– Виктор Хрисанович? – Тихо скрипнула дверь. В проеме стояла Анна Петровна, дальняя родственница лет сорока пяти, с добрым, но вечно озабоченным лицом. – Чай-то совсем холодный. Согреть прикажете?
– А? – Кандинский вздрогнул, словно пойманный на чем-то. – Нет-нет, Анна Петровна, благодарю. И так сойдет.
– Да нехорошо это, холодное-то. Желудок испортите. – Она вошла, взяла чайник с ловкостью, несвойственной ее грузноватой фигуре. – Вы бы хоть воздухом подышали, Виктор Хрисанович. Пройтись бы сходили. Весь день за бумагами. Цвета нет на лице.
– Работа, Анна Петровна, – отмахнулся он, стараясь говорить мягче. – Статью нужно дописать. Дело не терпит.
– Дело делом, а здоровье дороже, – вздохнула она, уже наливая в чайник кипяток из принесенного кувшина. Запах свежего чая на миг перебил затхлость кабинета. – Вон доктор Громов Сергей Николаевич, тот не засиживается. Все говорит: «Отдых, Анна Петровна, первое дело для медика». И правда. Вы бы на юг съездили, солнышко бы погрело.

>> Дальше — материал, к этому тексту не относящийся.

/-- A row-map entry keeps R250. -/
def rowMapOk (t : Step) (b : List Byte) : Bool :=
  let en := fld b 4 4
  onlyUses b [(0, 11), (12, 8)] && bitsOf (fld b 8 2) 15 6 == 0 && decide (fld b 10 1 ≤ 8) && decide (1 ≤ fld b 18 2) &&
  (match t.seqs[en]? with
   | some e => e.seq == fld b 0 4
   | none => false)

/-- An adjustment entry: token, bias kind, bias. -/
def adjEnt (b : List Byte) : Nat × Bool × W32 := (fld b 0 4 % 2 ^ 20, bitOf (fld b 0 4) 20, BitVec.ofNat 32 (fld b 4 4))

/-- An adjustment list in its form (R253). -/
def State.adjOk (s : State) (a : Nat) : Bool :=
  let n := Memory.nat s.mem (a + 4) 4
  let raw := (List.range (min n 65536)).map fun i => Memory.read s.mem (a + 16 + 8 * i) 8
  let pen := fvOf (BitVec.ofNat 32 (Memory.nat s.mem a 4))
  decide (n ≤ 65536) && s.rangeOk a (16 + 8 * n) && Memory.nat s.mem (a + 8) 8 == 0 && !pen.isNan && !pen.isInf && !pen.isZero && !pen.sign &&
  raw.all (fun b => fld b 0 4 / 2 ^ 21 == 0 && (let (_, bias, v) := adjEnt b
                                              if bias then !(fvOf v).isNan && v != 0x7F800000 else v == 0)) &&
  (raw.zip (raw.drop 1)).all fun (x, y) => decide (fld x 0 4 % 2 ^ 20 * 2 + boolNat (bitOf (fld x 0 4) 20) ≤ fld y 0 4 % 2 ^ 20 * 2 + boolNat (bitOf (fld y 0 4) 20))

def State.checkSamp (s : State) (t : Step) (e : Tile) : Chk :=
  let x := sampArgs e.args
  Chk.all [need (fld e.args 30 1 / 16 == 0 && fld e.args 31 1 == 0 && decide (x.fmt ≤ 2) && decide (1 ≤ x.rows) && decide (x.rows ≤ 4096) && decide (32 ≤ x.vocN) &&
      decide (x.vocN ≤ 1048576) && x.vocN % 32 == 0 && decide (x.voc0 + x.vocN ≤ 1048576) && decide (1 ≤ x.candK) && decide (x.candK ≤ 1024)),
    s.mayRead x.logit (x.rows * rowBytes x.fmt x.vocN), s.mayRead x.rowmap (32 * x.rows), s.mayWrite x.cand (x.rows * (16 + 8 * x.candK)),
    need ((List.range x.rows).all fun r =>
      let b := Memory.read s.mem (x.rowmap + 32 * r) 32
      rowMapOk t b && (fld b 12 6 == 0 || s.adjOk (fld b 12 6)))]

/-- The adjusted logit of a vocabulary index: the penalty once, then each bias in order. -/
def adjust (pen : W32) (ents : List (Nat × Bool × W32)) (tok : Nat) (z : W32) : W32 × Fl :=
  let mine := ents.filter fun (t, _, _) => t == tok
  let z1 := if mine.any fun (_, b, _) => !b then (if f32Rel z 0 == 2 then f32Div z pen else f32Mul z pen) else (z, 0)
  (mine.filter fun (_, b, _) => b).foldl (fun (a : W32 × Fl) (_, _, v) => fl1 a.2 (f32Add a.1 v)) z1

/-- Candidates of one row, with its list's bytes. -/
def State.sampRow (s : State) (x : SampArgs) (r : Nat) : List Cand × List Byte × Fl :=
  let b := Memory.read s.mem (x.rowmap + 32 * r) 32
  let adj := fld b 12 6
  let (v, f) := s.rowVals x.fmt x.vocN (x.logit + r * rowBytes x.fmt x.vocN)
  let ents := if adj = 0 then [] else (List.range (Memory.nat s.mem (adj + 4) 4)).map fun i => adjEnt (Memory.read s.mem (adj + 16 + 8 * i) 8)
  let pen : W32 := if adj = 0 then 0x3F800000 else BitVec.ofNat 32 (Memory.nat s.mem adj 4)
  let z := v.zipIdx.map fun (y, i) => let (w, g) := adjust pen ents (x.voc0 + i) y
                                      (({ token := x.voc0 + i, logit := w } : Cand), g)
  let cs := (sortCands ((z.map (·.1)).filter fun c => c.logit != negInf32)).take x.candK
  let hd := leBytes 4 (fld b 4 4) ++ leBytes 2 (fld b 8 2) ++ leBytes 2 (fld b 10 1) ++ leBytes 2 cs.length ++ leBytes 2 (fld b 18 2) ++ leBytes 4 0
  (cs, padTo (16 + 8 * x.candK) (hd ++ cs.flatMap fun c => leBytes 4 c.token ++ leBytes 4 c.logit.toNat), f ||| flOr (z.map (·.2)))

/-- The tile's lists are written and sent to the slice master (R252, R254). -/
def State.runSamp (s : State) (t : Step) (k : Nat) (e : Tile) : State × Fl :=
  let x := sampArgs e.args
  (List.range x.rows).foldl (fun (a : State × Fl) r =>
    let b := Memory.read s.mem (x.rowmap + 32 * r) 32
    let (cs, bytes, f) := s.sampRow x r
    let c : CandList := { stepId := t.id, run := t.run % 256, member := (s.slc t.slice).member, tile := k * 2 ^ 32 + e.tileSeq, entry := fld b 4 4,
                          node := fld b 8 2, head := fld b 10 1, shards := fld b 18 2, cands := cs }
    ((a.1.modWrite (x.cand + r * (16 + 8 * x.candK)) bytes).emit (.cand (s.masterCoord t.slice) (s.slc t.slice).tag c), a.2 ||| f)) (s, 0)

/-! ## The roles together -/

/-- The palette's answer at the start of a tile (R106). -/
def State.roleCheck (s : State) (t : Step) (k : Nat) (e : Tile) : Chk :=
  match e.role with
  | 1 => s.checkMat k e
  | 2 => s.checkAttn t k e
  | 3 => s.checkGate t k e
  | 4 => s.checkVec e
  | 5 => s.checkSamp t e
  | 6 => s.checkComb k e
  | 7 => s.checkKvw t e
  | _ => .bad tsBadField

/-- What a completed tile has written, with its flags; none when a compressed weight tile fails R90. DESIGN CHOICE (log entry 127): a
customer palette, whose rounding and accuracy are its own (R545), computes as the vendor palette of its role does. -/
def State.roleRun (s : State) (t : Step) (k : Nat) (e : Tile) : Option (State × Fl) :=
  match e.role with
  | 1 => s.runMat k e
  | 2 => some (s.runAttn t k e)
  | 3 => s.runGate k e
  | 4 => some (s.runVec e)
  | 5 => some (s.runSamp t k e)
  | 6 => some (s.runComb k e)
  | 7 => some (s.runKvw t e)
  | _ => some (s, 0)

/-- The weight tile that a tile reads. -/
def Tile.weight (e : Tile) : Option (Nat × Nat) :=
  if e.nop then none
  else if e.role = 1 then some ((matArgs e.args).obj, (matArgs e.args).tile)
  else if e.role = 3 then some ((gateArgs e.args).obj, (gateArgs e.args).tile)
  else none

end Sys2Proof.Machine
end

– Сергей Николаевич… – Виктор Хрисанович позволил себе слабую улыбку. – Он человек общительный, ему везде легко. А мне… – Он недоговорил. «А мне здесь спокойнее», – подумал он. Спокойнее в этой тишине среди книг, где мир подчинен логике симптомов и диагнозов. Хотя… спокойно ли сейчас? Эта назойливая усталость, это ощущение, будто кто-то стоит за спиной, когда он один в комнате… «Переутомление, – строго сказал он себе. – Астеническое состояние. Надо будет бром пропить». – Сергей Николаевич молод, ему отдыхать легко, – произнес он вслух. – А мне и здесь хорошо.
Анна Петровна покачала головой, поставила свежий чай на поднос. Ее простые заботы – о чае, о прогулке, о солнце – казались ему сейчас какой-то иной, недостижимо простой жизнью. Он чувствовал, как между ними натягивается невидимая струна непонимания. Она видела его усталость, а он чувствовал что-то большее, смутное и тревожное, что не мог выразить словами, да и не хотел пугать ее.
– Ну, как знаете, – сдалась она. – Только не засиживайтесь допоздна. Свечи глаза портят.
Она ушла, оставив дверь приоткрытой. Оттуда доносились привычные звуки квартиры: стук посуды, шаги кухарки в кухне. Звуки нормальной жизни. Виктор Хрисанович закрыл глаза, прислушиваясь к ним как к чему-то драгоценному и хрупкому. Потом взглянул на холодный сырой квадрат окна. «Воздухом… А что, если правда?» Но мысль о выходе на улицу под этот вечный дождь, в толпу вызвала лишь смутную тошноту. «Нет, лучше здесь. За работой». Он потянулся за чашкой.